Saturday, April 30, 2011

Its a Busy Village!!

Life at Village of Hope always has something of interest going on. With 32 children, there is never a dull (or even quiet) moment, particularly now that they are all on 5 weeks holiday.

We have had our own little dramas at times. Steven, one of the new boys, broke his wrist when he fell over. An xray was followed by a plaster cast, although it was off in 2 weeks and he has been fine since. I think he enjoyed the daily ritual of having his arm wrapped in a plastic bag so that he could bathe, then coming back to have the sling applied again.

Then there was John who bit his tongue when he fell over. He managed to take quite a chunk out and so we decided to take him off to a clinic to get it checked. With service that you could only dream about in Australia, John had been registered, examined by a nurse, who called in a doctor for a look, who scheduled him for surgery and in he went, all within 25 minutes. After the surgery to put several stitches in, they decided to keep John in overnight and he was very brave through it all. A couple of days without solid food and then all was well for him too. It only kept him quiet for the first day, then he was back to his old self.

Easter was chocolate free, but was instead celebrated with special meals of chicken and rice for lunch and turkey and matooke for supper. There were sodas as well and during the afternoon we went on an outing. The park turned out to be a part of Jinja golf course, so we had to move when balls started flying over our heads, but eventually another space was located close by and several games gave those who weren’t climbing trees some fun.

This week there has been opportunity for different groups of children to get some extra classes in (much) smaller numbers than they get at school to learn some of the basics that they may have missed out on. The admin building is usually abuzz in the mornings with puzzles and reading and writing and drawing and practising number recognition and even letter recognition. To see the faces of children as they begin to understand is amazing.

As well as this learning, many of the children are eager to help with various jobs that are going on. Anne usually has ‘help’ preparing dinner as the children want to learn about different ways of preparing food. The moment I look at a ladder or pull out my keys to open the tool shed I am swamped with willing helpers. These kids have held tools while some repair jobs have happened or walked down to the site of ‘Mission House’ to carry some tools home or to clean up off cuts of timber to be used for the cooking fires.

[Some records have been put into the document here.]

/-- R456, R457, R462, R463, R464, R465, R466, R487, R523, R545: a reset of PF0 stops its accesses, puts every queue and its
registers back, disables the output rings and drops its MSI-X state, and one of PF1 only PF1's MSI-X state; PERST_N low does
both, drops the link, the translations and the keys, once, and high lets the link train; from then until the link has trained
a configuration request is answered with Request Retry Status; a link that trains shows its rate, width and mode, and one
that drops is raised once; translations that an invalidation names are used no more, and its completion answers; an integrity
failure makes the stream insecure, counted and raised, and a key set in an SPDM session makes it secure again. -/
def Obligations.FunctionsAndLinkReset : Prop :=
  ∀ (s : State) (t q p fn v rate width page count keySet : Nat) (flit ats : Bool),
    Gives (.flrPf0 t) s (fun s' =>
      (s.sched.items = [] → s.ledger.slots = [] → s'.host.pf0Off = true ∧ s'.host.logBusy = none ∧ s'.heldWrites = [] ∧
        (q < numQueues s → queue s' q = Queue.init ∧ ∀ r, r ∈ queueRegs q → rd s' r = 0)) ∧
      s'.readWait = [] ∧
      (p < 8 → wbit (rd s' (Reg.LDG_OUT_CFG p)) 4 = false ∧ rd s' (Reg.LDG_OUT_HEAD p) = 0 ∧
        rd s' (Reg.LDG_OUT_TAIL p) = 0) ∧
      s'.ledger.outUsed = [] ∧ s'.tally.fwdOff = [0, 1] ∧ rd s' Reg.HST_LOG_STATUS = 0 ∧
      (v / 4096 = 0 → s'.msixUnmasked.contains v = false ∧ s'.msixPending.contains v = false) ∧
      s'.clock = s.clock ∧ s'.boot = s.boot ∧ s'.fuses = s.fuses) ∧
    Gives .flrPf1 s (fun s' =>
      (v / 4096 = fn → (fn = 1 → s'.msixUnmasked.contains v = false ∧ s'.msixPending.contains v = false) ∧
        (fn ≠ 1 → s'.msixUnmasked.contains v = s.msixUnmasked.contains v ∧
          s'.msixPending.contains v = s.msixPending.contains v)) ∧
      s'.queues = s.queues ∧ s'.host = s.host ∧ SameRegs s s') ∧
    (s.host.perstLow = false → Gives (.perstNAssert t) s (fun s' =>
      s'.host.perstLow = true ∧ s'.host.ats = [] ∧ s'.host.atsInv = [] ∧
      s'.host.ideKeySet = 0 ∧ rd s' Reg.HST_PCIE_STATUS = 0 ∧ wbit (rd s' Reg.HST_EVENT) 2 = true ∧
      configRetry s' = true ∧ (s.sched.items = [] → s.ledger.slots = [] → s'.host.pf0Off = true ∧
        (q < numQueues s → queue s' q = Queue.init)) ∧ s'.clock = s.clock ∧ s'.boot = s.boot)) ∧
    (s.host.perstLow = true → Gives (.perstNAssert t) s (fun s' => s' = s)) ∧
    Gives .perstNDeassert s (fun s' => s' = { s with host := { s.host with perstLow := false } }) ∧
    (s.host.perstLow = false → 1 ≤ rate → rate ≤ 6 → (width = 1 ∨ width = 2 ∨ width = 4 ∨ width = 8 ∨ width = 16) →
      Gives (.pcieLinkUp rate width flit ats) s (fun s' =>
        fld (rd s' Reg.HST_PCIE_STATUS) 0 3 = rate ∧ fld (rd s' Reg.HST_PCIE_STATUS) 3 5 = width ∧
        wbit (rd s' Reg.HST_PCIE_STATUS) 8 = (flit || rate == 6) ∧ wbit (rd s' Reg.HST_PCIE_STATUS) 11 = true ∧
        wbit (rd s' Reg.HST_PCIE_STATUS) 10 = ats ∧ wbit (rd s' Reg.HST_PCIE_STATUS) 9 = false ∧
        configRetry s' = false)) ∧
    (s.host.perstLow = true ∨ rate = 0 ∨ 6 < rate → Gives (.pcieLinkUp rate width flit ats) s (fun s' => s' = s)) ∧
    (wbit (rd s Reg.HST_PCIE_STATUS) 11 = true → Gives (.pcieLinkDown t) s (fun s' =>
      rd s' Reg.HST_PCIE_STATUS = 0 ∧ wbit (rd s' Reg.HST_EVENT) 2 = true ∧ s'.queues = s.queues)) ∧
    (wbit (rd s Reg.HST_PCIE_STATUS) 11 = false → Gives (.pcieLinkDown t) s (fun s' => s' = s)) ∧
    Gives (.atsInvalidateRequest page count) s (fun s' =>
      (∀ e, e ∈ s'.host.ats ↔ e ∈ s.host.ats ∧ ¬ (page ≤ e.2 ∧ e.2 < page + count)) ∧
      s'.host.atsInv = s.host.atsInv ++ [page] ∧ SameRegs s s') ∧
    (s.host.atsInv.contains page = true → Gives (.atsInvalidateComplete page) s (fun s' =>
      s'.host.atsInv = s.host.atsInv.erase page ∧ s'.host.ats = s.host.ats ∧
      s'.out = .reply "InvalidateCompletion" 0 (leBytes 8 page) :: s.out)) ∧
    (s.host.atsInv.contains page = false → Gives (.atsInvalidateComplete page) s (fun s' => s' = s)) ∧
    (wbit (rd s Reg.HST_PCIE_STATUS) 9 = true → Gives (.ideIntegrityFail t) s (fun s' =>
      wbit (rd s' Reg.HST_PCIE_STATUS) 9 = false ∧ s'.host.ideInsecure = true ∧
      CountsUp s s' Reg.HST_IDE_FAIL_COUNT 1 ∧ wbit (rd s' Reg.HST_EVENT) 1 = true)) ∧
    (wbit (rd s Reg.HST_PCIE_STATUS) 9 = false → Gives (.ideIntegrityFail t) s (fun s' => s' = s)) ∧
    (s.host.spdmSession = true → wbit (rd s Reg.HST_PCIE_STATUS) 11 = true → Gives (.ideKmKSetGo keySet) s (fun s' =>
      SetsBit s s' Reg.HST_PCIE_STATUS 9 ∧ s'.host.ideInsecure = false ∧ s'.host.ideKeySet = keySet % 2)) ∧
    (s.host.spdmSession = false ∨ wbit (rd s Reg.HST_PCIE_STATUS) 11 = false → Gives (.ideKmKSetGo keySet) s (fun s' =>
      s' = s))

Another group of girls have been quite amazing. This group of 4 teenage girls have spent each afternoon this week in the garden, digging the ground with hoes and planting seeds. Now is the time to do this with wet season upon us. I’m not sure where I would have to go in Australia to find 4 teenage girls who on their own, with no pressure from anyone else, would show the dedication necessary to work so hard in the garden for so long to achieve their goal.

As well as all of this good stuff, there have been times of sadness as well. Last weekend we heard of an accident at the lake where 2 children had drowned. Today we found out that one of them was a boy that Trudi, our visitor, had made some connection with. On Thursday morning we received a phone call from a friend at YWAM informing us that a boy of one of the families who live and work at the YWAM base had died the night before, collapsing suddenly after playing football and eating supper. The boy was well known to the children of the village as he attended the same primary school as them. Again we are reminded that even more so here in Africa, you cannot take life for granted, and we should all be thankful for the life we have.

Some photos of our outing - games being played and children with delight on their faces

Hoppo Bumpo!

A human pyramid

Peter and Maliko

Sebudde and Purpose

Monday, April 11, 2011

Another Weekend of Celebration


This weekend there was yet another birthday to celebrate. Trudi, a visitor from Oz, had a birthday and organised a trip to Lake Victoria for the children.

Trudi has made some connection with a couple of fishermen, and arranged for them to take the children out in their boats for a short ride. For most of them, this was their first visit to the lake and they were all very excited.

As well as the boat ride, they amused themselves on the foresore with various games and just watching those in the boat.

Ronald, the fisherman, also put on a short display of fishing with his net, and despite being in the wrong place at the wrong time of the day, managed a small catch of 4 fish, which we blessed the neighbours with.

As the rain arrived, the children retreated to the bus and returned to the village for an ice cream.

Sunday Night.

On Sunday, Robert Kafeero, the director of Uganda Hopebuilders made an appearance at devotions to talk about the role of the family. He entertained the children for quite a while and engaged them in his lesson very well.

Another reason for having Robert come was that the village presented bibles to all of the children in primary 4 or older.

One or 2 already had small "Gideons" bibles, but 8 children were each presented with a nice new hardback NIV. The mothers presented the bibles, and Pastor George and his wife Jeska were on hand to pray for the children as they received them. It was a great night.